Methods: A global, open-label, phase 2b study (ClinicalTrials.gov: NCT04538989) was conducted in 23 patients with cHI with persistent hypoglycemia on standard-of-care (SOC) therapies. Eligible participants (age ≥2 years) received add-on ersodetug at dose levels between 3 and 9 mg/kg intravenously (i.v.) bi-weekly for 8 weeks in 4 sequential dose cohorts.
Findings: Enrolled participants (average age = 6.7 years) on SOC (87% medications; 17% previous pancreatectomy) experienced 13 events/week and 23% time in hypoglycemia at baseline. Ersodetug resulted in predictable, dose-proportional pharmacokinetics. No deaths, adverse drug reactions, study withdrawals, or dose-limiting toxicities occurred.
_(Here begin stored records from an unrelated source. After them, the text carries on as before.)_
@[simp] theorem arithmeticDone_cfg (a m0 m1 : Word) (u : Bool) : (arithmeticDone a m0 m1 u s).cfg = s.cfg := rfl
@[simp] theorem arithmeticDone_ax (a m0 m1 : Word) (u : Bool) : (arithmeticDone a m0 m1 u s).ax = a := rfl
@[simp] theorem arithmeticDone_bx (a m0 m1 : Word) (u : Bool) : (arithmeticDone a m0 m1 u s).bx = s.bx := rfl
@[simp] theorem arithmeticDone_mem0 (a m0 m1 : Word) (u : Bool) : (arithmeticDone a m0 m1 u s).mem0 = m0 := rfl
@[simp] theorem arithmeticDone_mem1 (a m0 m1 : Word) (u : Bool) : (arithmeticDone a m0 m1 u s).mem1 = m1 := rfl
@[simp] theorem arithmeticDone_halted (a m0 m1 : Word) (u : Bool) : (arithmeticDone a m0 m1 u s).halted = s.halted := rfl
@[simp] theorem arithmeticDone_status (a m0 m1 : Word) (u : Bool) : (arithmeticDone a m0 m1 u s).status = .ok := rfl
@[simp] theorem arithmeticDone_event (a m0 m1 : Word) (u : Bool) : (arithmeticDone a m0 m1 u s).event = .none := rfl
@[simp] theorem arithmeticDone_wAX (a m0 m1 : Word) (u : Bool) : (arithmeticDone a m0 m1 u s).wAX = true := rfl
@[simp] theorem arithmeticDone_wBX (a m0 m1 : Word) (u : Bool) : (arithmeticDone a m0 m1 u s).wBX = s.wBX := rfl
@[simp] theorem arithmeticDone_wMEM (a m0 m1 : Word) (u : Bool) : (arithmeticDone a m0 m1 u s).wMEM = true := rfl
@[simp] theorem arithmeticDone_uninitRead (a m0 m1 : Word) (u : Bool) : (arithmeticDone a m0 m1 u s).uninitRead = u := rfl
@[simp] theorem arithmeticDone_lineIndex (a m0 m1 : Word) (u : Bool) : (arithmeticDone a m0 m1 u s).lineIndex = s.lineIndex := rfl
@[simp] theorem arithmeticDone_inputs (a m0 m1 : Word) (u : Bool) : (arithmeticDone a m0 m1 u s).inputs = s.inputs := rfl

@[simp] theorem failedWith_cfg (st : Status) (u : Bool) : (failedWith st u s).cfg = s.cfg := rfl
@[simp] theorem failedWith_ax (st : Status) (u : Bool) : (failedWith st u s).ax = s.ax := rfl
@[simp] theorem failedWith_bx (st : Status) (u : Bool) : (failedWith st u s).bx = s.bx := rfl
@[simp] theorem failedWith_mem0 (st : Status) (u : Bool) : (failedWith st u s).mem0 = s.mem0 := rfl
@[simp] theorem failedWith_mem1 (st : Status) (u : Bool) : (failedWith st u s).mem1 = s.mem1 := rfl
@[simp] theorem failedWith_halted (st : Status) (u : Bool) : (failedWith st u s).halted = true := rfl
@[simp] theorem failedWith_status (st : Status) (u : Bool) : (failedWith st u s).status = st := rfl
@[simp] theorem failedWith_event (st : Status) (u : Bool) : (failedWith st u s).event = .diag := rfl
@[simp] theorem failedWith_wAX (st : Status) (u : Bool) : (failedWith st u s).wAX = s.wAX := rfl
@[simp] theorem failedWith_wBX (st : Status) (u : Bool) : (failedWith st u s).wBX = s.wBX := rfl
@[simp] theorem failedWith_wMEM (st : Status) (u : Bool) : (failedWith st u s).wMEM = s.wMEM := rfl
@[simp] theorem failedWith_uninitRead (st : Status) (u : Bool) : (failedWith st u s).uninitRead = u := rfl
@[simp] theorem failedWith_lineIndex (st : Status) (u : Bool) : (failedWith st u s).lineIndex = s.lineIndex := rfl
@[simp] theorem failedWith_inputs (st : Status) (u : Bool) : (failedWith st u s).inputs = s.inputs := rfl

end Sys2Proof.Machine
end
Hypoglycemia (<70 mg/dL) events (self-monitored blood glucose) and time (continuous glucose monitoring) improved from baseline by medians of 59% (p < 0.001) and 54% (p < 0.001), respectively, across pooled dose levels and by 48%-84% (events) and 61%-65% (time) at doses of 6 or 9 mg/kg (p < 0.05) with a nearly universal individual patient response rate. Additional hypoglycemia metrics, including overnight hypoglycemia, similarly improved.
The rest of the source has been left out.